*Work item*: For this exercise, restate word for word only the lines from the first line of the data to the line containing "let s := s.txEnd n i status".

Dataset entries:
/-- The message behind a record. -/
def State.builtMsg (s : State) (n : Port) (i : Nat) : Option FwMsg := ((s.port n).fw.built.find? fun b => b.1 == i).map fun b => b.2

/-- The outcome of one record, and what firmware does on it. -/
def State.txOver (s : State) (n : Port) (i status : Nat) : State :=
  let m := s.builtMsg n i
  let s := s.txEnd n i status
  if s.fw then
    (match m with
      | some m => s.fwAfter n m status
      | none => s).fwFlush n
  else s

/-- The outcome, other than SENT and CORRUPT, of every queued record that a test picks, and what firmware does on it: a PS_RDY among them leads to Hard Reset. -/
def State.txOverAll (s : State) (n : Port) (pick : State → Nat → Bool) (status : Nat) : State :=
  let lost := (s.port n).pdl.queue.any fun i => pick s i && (match s.builtMsg n i with
    | some m => (match m.goal with
      | .psRdy _ => true
      | _ => false)
    | none => false)
  let s := s.txEndAll n pick status
  if !s.fw then s else if lost then s.hardResetStart n else s.fwFlush n

/-- What firmware does at once on a message recorded on SOP. As source, during a transition that the device runs, Hard Reset (R234). Otherwise Accept, Reject and Wait answer what
was asked: a Request accepted is committed in TRANSITION (R231), a DR_Swap accepted leads to `ROLE_CMD` (R239); PS_RDY puts the contract in force (R231). -/
def State.fwRecorded (s : State) (n : Port) (k h : Nat) (bytes : List Byte) : State :=
  if !s.fw || k != 0 then s
  else if s.ccState n == .attachedSrc && s.transRuns n then s.hardResetStart n
  else if isControl h 3 then
    match (s.port n).fw.asked with
    | .nothing => s
    | .request => (s.modFw n fun f => { f with asked := .nothing, accepted := true }).polQueue n (.commit (s.gen n))
    | .drSwap => (s.modFw n fun f => { f with asked := .nothing }).polQueue n (.role (!s.flag (pPDL n) PDL.CFG_DATA_ROLE) (s.gen n))
  else if isControl h 4 || isControl h 12 then s.modFw n fun f => { f with asked := .nothing }
  else if isControl h 6 && s.ccState n == .attachedSnk && (s.port n).fw.accepted then
    (s.modFw n fun f => { f with accepted := false }).commitInForce n (s.gen n)
  else if isData h 10 && s.ccState n == .attachedSnk && leNat ((bytes.drop 5).take 1) == 3 then s.modFw n fun f => { f with epr := true }
  else s

/-! ### Receiving -/

/-- Records of a SOP* that are queued, held or waiting become DISCARDED (R191). -/
def State.rxDiscard (s : State) (n : Port) (k : Nat) : State := s.txOverAll n (fun s i => s.txSop n i == k) 5

/-- Queue an automatic answer: Not_Supported, or Reject at revision 2.0 (R208). -/
def State.answerQueue (s : State) (n : Port) (k : Nat) : State :=
  let t := if s.rev2 n k then 4 else 16
  s.modPdl n fun p => { p with layer := p.layer ++
    [{ answer := true, sop := k, typ := t, body := [], sent := false, waiting := false, tries := 0, hdr := none }] }

/-- BIST (R209): whether the message is to be answered Not_Supported, and the mode entered. -/
def State.bistHandle (s : State) (n : Port) (k mode : Nat) : Bool × State :=
  let ok := k == 0 && s.flag (pPDL n) PDL.CFG_BIST_EN && s.snapValid n && s.snapType n == 1 && s.snapV n == 250
  let s := s.raise (pPDL n) PDL.PG_EVT_BIST
  if ok && mode == 5 then (false, s.modPdl n fun p => { p with bistCarrier := true })
  else if ok && mode == 8 then (false, s.modPdl n fun p => { p with bistData := true })
  else (true, s)

/-- Step 7 of Table 8.2 for a message whose record is stored. `write` writes the ring record with its flags; `chunked`: the last chunk of a
reassembly; `unchunked`: an extended message in one piece, whose answer is policy (R196). -/
def State.rxRecorded (s : State) (n : Port) (k h : Nat) (bytes : List Byte) (write : State → Nat → State) (chunked unchunked : Bool) : State :=
  let pg := pPDL n
  let bist := isData h 3
  let (bistNs, s) := if bist then s.bistHandle n k (leNat ((bytes.drop 5).take 1) / 16) else (false, s)
  let ans := if bist then bistNs else !unchunked && answered h (s.rd pg PDL.AUTO_NS_ENTER_USB.off).toNat
  let s := write s (if ans then 8 else 0)
  let s := s.ackStore n k (hdrId h)
  let s := s.rxDiscard n k
  let s := (s.raise pg PDL.PG_EVT_RX).bump pg PDL.STAT_RX_GOOD 1
  let s := s.postPort (32 + 4 * n.val) 1 n (s.rd pg PDL.TASK_RX_ENTRY.off).toNat (s.rd pg PDL.RX_WR_INDEX.off).toNat
  let s := if chunked then s else s.reasmAbort n k 5
  let s := if k = 0 && isControl h 4 then s.trimReject n else s
  let s := if ans then s.answerQueue n k else s
  s.fwRecorded n k h bytes

/-- An ordinary message: recorded whole. -/
def State.rxMessage (s : State) (n : Port) (k h : Nat) (f : PdFrame) (flags : Nat) : State :=
  if s.ringFull n then s.rxFull n
  else if !f.storeOk then s.rxStoreErr n
  else s.rxRecorded n k h f.bytes (fun s a => s.ringWrite n k (flags + a) 0 0 0 f.bytes) false (flags == 4)

/-- A chunk continues or completes a reassembly (R197). -/
def State.rxChunkData (s : State) (n : Port) (k h : Nat) (f : PdFrame) (r : Reasm) : State :=
  let data := (f.bytes.drop 4).take (min 26 (r.size - r.got))
  let a := rxBufAt n r.buf
  let got := r.got + data.length
  let last := decide (r.size ≤ got) || data.isEmpty
  if last && s.ringFull n then s.rxFull n
  else if !f.storeOk then s.rxStoreErr n
  else
    let s := s.stWrite (a + 4 + r.got % 512) data
    let r := { r with got := got, chunks := r.chunks + 1, waiting := false, reqDue := !last }
    if last then
      let s := s.stPut (a + 510) 2 (crc16 (s.stRead a 510))
      let s := (s.reasmDel n k).put (pPDL n) (rxReadyBit r.buf) 1
      s.rxRecorded n k h f.bytes (fun s an => s.ringWrite n k (1 + an) r.buf 0 r.chunks f.bytes) true false
    else (s.reasmSet n r).ackStore n k (hdrId h)

/-- Chunk 0 opens a reassembly in the lowest free receive buffer, or is refused for its size (R197). -/
def State.rxChunkFirst (s : State) (n : Port) (k h : Nat) (f : PdFrame) (size : Nat) : State :=
  if 260 < size then (s.ackStore n k (hdrId h)).chunkErr n k 3 0
  else match [0, 1, 2, 3].find? fun i => !s.flag (pPDL n) (rxBusyBit i) with
    | none => s.rxFull n
    | some i =>
      if !f.storeOk then s.rxStoreErr n
      else if decide (size ≤ 26) && s.ringFull n then s.rxFull n
      else
        let s := s.stWrite (rxBufAt n i) (f.bytes.take 4 ++ List.replicate 506 0)
        let s := s.put (pPDL n) (rxBusyBit i) 1
        let r : Reasm := { sop := k, buf := i, size := size, got := 0, chunks := 0, reqDue := false, waiting := false }
        (s.reasmSet n r).rxChunkData n k h f r

/-- A chunk of an extended message (R197, R198). -/
def State.rxChunk (s : State) (n : Port) (k h : Nat) (f : PdFrame) (size num : Nat) : State :=
  match s.reasmOf n k with
  | none => if num = 0 then s.rxChunkFirst n k h f size else s.ackStore n k (hdrId h)
  | some r =>
    if hdrType h ≠ hdrType (s.stNat (rxBufAt n r.buf) 2) then
      let s := s.reasmAbort n k 5
      if num = 0 then s.rxChunkFirst n k h f size else s.ackStore n k (hdrId h)
    else if num ≠ r.chunks then
      let s := s.reasmAbort n k 2
      if num = 0 then s.rxChunkFirst n k h f size else s.ackStore n k (hdrId h)
    else if size ≠ r.size then (s.reasmAbort n k 4).ackStore n k (hdrId h)
    else s.rxChunkData n k h f r

/-- The chunks of the transmission at the head of the queue: Data Size of its buffer. -/
def State.txSize (s : State) (n : Port) (i : Nat) : Nat :=
  bitsOf (s.stNat (txBufAt n (s.stNat (txAt n i + 11) 1 % 4) + 2) 2) 0 9

/-- A Chunk Request (R199): it sends the next chunk of the transmission that waits for it, or is recorded with `CHUNK_REQ`. -/
def State.rxChunkReq (s : State) (n : Port) (k h : Nat) (f : PdFrame) (num : Nat) : State :=
  let p := (s.port n).pdl
  match p.queue.head? with
  | some i =>
    if p.phase = .waitChunk ∧ s.txSop n i = k ∧ num = p.chunk then
      (s.ackStore n k (hdrId h)).modPdl n fun p => { p with phase := .ready }
    else s.rxMessage n k h f 0x20
  | none => s.rxMessage n k h f 0x20

/-- Split off the first entry of a list that a test picks. -/
def pickFirst {α : Type} (f : α → Bool) : List α → Option (α × List α)
  | [] => none
  | x :: xs => if f x then some (x, xs) else (pickFirst f xs).map fun r => (r.1, x :: r.2)

/-- Begin the wait for a chunk or a Chunk Request (R210). -/
def State.chunkWait (s : State) (n : Port) : State :=
  let us := boundUs (s.fld (pPDL n) PDL.TIMING_CHUNK_TO_MS) 24 30
  s.modPdl n fun p => { p with chunkUs := us }

/-- A GoodCRC matches the transmission that waits on its SOP* with its MessageID (R190), or is dropped. -/
def State.goodCrc (s : State) (n : Port) (k id : Nat) : State :=
  let pg := pPDL n
  let p := (s.port n).pdl
  let drop := s.bump pg PDL.STAT_ERR_DROP 1
  match pickFirst (fun l => l.waiting && l.sop == k && l.hdr.any fun h => hdrId h == id) p.layer with
  | some (l, rest) =>
    let s := (s.modPdl n fun p => { p with layer := rest }).txCtrUp n k
    if l.answer then (s.raise pg PDL.PG_EVT_AUTO_NS).bump pg PDL.STAT_TX_SENT 1
    else match s.reasmOf n k with
      | some r => (s.reasmSet n { r with waiting := true }).chunkWait n
      | none => s
  | none => match p.queue with
    | i :: _ =>
      if p.phase == .waitGcrc && s.txSop n i == k && (p.hdr.any fun h => hdrId h == id) then
        if s.txExt n i && decide (26 * (p.chunk + 1) < s.txSize n i) then
          ((s.txCtrUp n k).modPdl n fun p => { p with phase := .waitChunk, chunk := p.chunk + 1, wired := false }).chunkWait n
        else
          let s := if s.txExt n i then s.modPdl n fun p => { p with chunk := p.chunk + 1 } else s
          s.txOver n i 3
      else drop
    | [] => drop

/-- A transmission awaits its GoodCRC. -/
def State.txWaits (s : State) (n : Port) : Bool :=
  let p := (s.port n).pdl
  p.phase == .waitGcrc || p.layer.any fun l => l.waiting

/-- A valid frame goes through the steps of Table 8.2. -/
def State.rxValid (s : State) (n : Port) (k : Nat) (f : PdFrame) : State :=
  let pg := pPDL n
  let h := leNat (f.bytes.take 2)
  let good := isControl h 1
  let id := hdrId h
  let p := (s.port n).pdl
  let held := !s.enabled pg
  if !s.pdAttached n || s.flag pg PDL.PG_STAT_HR_PENDING || (held && !(good && s.txWaits n)) then s
  else if p.bistData then
    (if k = 0 && !good then s.modPdl n fun p => { p with gcrc := some (0, id) } else s)
  else if k ≠ 0 && !s.cableOk n k then s.bump pg PDL.STAT_ERR_DROP 1
  else if good then s.goodCrc n k id
  else
    let soft := isControl h 13
    let s := if soft then (s.sopReset n k).raise pg PDL.PG_EVT_SOFT_RESET else s
    let msgid := (s.rd pg PDL.MSGID_TX_SOP.off).toNat
    if bitAt msgid (19 + 4 * k) && bitsOf msgid (16 + 4 * k) 3 == id then
      (s.modPdl n fun p => { p with gcrc := some (k, id) }).bump pg PDL.STAT_ERR_DUP 1
    else if hdrExt h then
      let e := leNat ((f.bytes.drop 2).take 2)
      if !bitAt e 15 then s.rxMessage n k h f 4
      else if bitAt e 10 then s.rxChunkReq n k h f (bitsOf e 11 4)
      else s.rxChunk n k h f (bitsOf e 0 9) (bitsOf e 11 4)
    else s.rxMessage n k h f 0

/-- A frame arrives on the active pin (R182, R184, R185). -/
def State.rxFrame (s : State) (n : Port) (f : PdFrame) : State :=
  let pg := pPDL n
  if (s.port n).pdl.bistCarrier then s
  else
    let s := s.modPdl n fun p => { p with gcrc := none }
    match recognise f.set with
    | none => s.bump pg PDL.STAT_ERR_DROP 1
    | some .debug => s.bump pg PDL.STAT_ERR_DROP 1
    | some .cableReset => s
    | some .hardReset => if s.pdAttached n then s.hardReset n false else s
    | some (.sop k) =>
      let h := leNat (f.bytes.take 2)
      if !f.symbolsOk || f.bytes.length != 2 + 4 * hdrNdo h || decide (30 < f.bytes.length) then s.bump pg PDL.STAT_ERR_DROP 1
      else if !f.crcOk then s.bump pg PDL.STAT_RX_CRC_ERR 1
      else s.rxValid n k f

/-! ### Transmitting -/

/-- Whether the record, with the buffer it names, passes its integrity check (R188 step 2). The record's CRC-16 is the one firmware
wrote with `STATUS` = IDLE (log entry 22). -/
def State.txIntact (s : State) (n : Port) (i : Nat) : Bool :=
  let a := txAt n i
  let bs := s.stRead a 12 ++ [0] ++ s.stRead (a + 13) 49
  !s.stBadIn a 64 && crc16 bs == s.stNat (a + 62) 2 &&
    (!s.txExt n i || s.stChecks (txBufAt n (s.stNat (a + 11) 1 % 4)) 512)

/-- Whether check 3 of R188 refuses a record. -/
def State.txRefused (s : State) (n : Port) (i : Nat) : Bool :=
  let k := s.txSop n i
  !s.pdAttached n || !s.enabled (pPDL n) || s.flag (pPDL n) PDL.PG_STAT_HR_PENDING || k == 3 ||
    (k != 0 && !s.cableOk n k) || (s.txExt n i && (s.rev2 n k || decide (260 < s.txSize n i)))

/-- Collision avoidance applies to a SOP* (R193). -/
def State.avoids (s : State) (n : Port) (k : Nat) : Bool := !s.rev2 n k && s.explicit n

/-- SinkTxOK as the sink sees it: Rp of 3.0 A (R194). -/
def State.sinkTxOk (s : State) (n : Port) : Bool := s.fld (pCC n) CC.PG_STAT_RP_ADV == 3

/-- The record at the head of the queue is checked (R188) and then held or made ready (R193, R194). -/
def State.txCheck (s : State) (n : Port) : State :=
  let p := (s.port n).pdl
  match p.queue with
  | [] => s
  | i :: _ =>
    if p.phase ≠ .idle then s
    else if s.stNat (txAt n i + 3) 1 ≠ s.gen n then s.txOver n i 6
    else if !s.txIntact n i then (s.stNote 1 (txAt n i) 64).txOver n i 7
    else if s.txRefused n i then s.txOver n i 8
    else
      let k := s.txSop n i
      let s := s.stPut (txAt n i + 12) 1 2
      let ams := s.txAms n i && s.avoids n k
      if ams && s.ccState n == .attachedSrc then
        if (s.port n).pdl.ng then s.modPdl n fun p => { p with phase := .ready }
        else
          let us := boundUs (s.fld (pPDL n) PDL.TIMING_SINKTX_MS) 16 20
          (s.modPdl n fun p => { p with phase := .hold, ng := true, holdUs := us }).modCc n fun c => { c with takenRp := none }
      else if ams && !s.sinkTxOk n then s.modPdl n fun p => { p with phase := .waitOk }
      else s.modPdl n fun p => { p with phase := .ready }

*Solution*:
/-- The message behind a record. -/
def State.builtMsg (s : State) (n : Port) (i : Nat) : Option FwMsg := ((s.port n).fw.built.find? fun b => b.1 == i).map fun b => b.2

/-- The outcome of one record, and what firmware does on it. -/
def State.txOver (s : State) (n : Port) (i status : Nat) : State :=
  let m := s.builtMsg n i
  let s := s.txEnd n i status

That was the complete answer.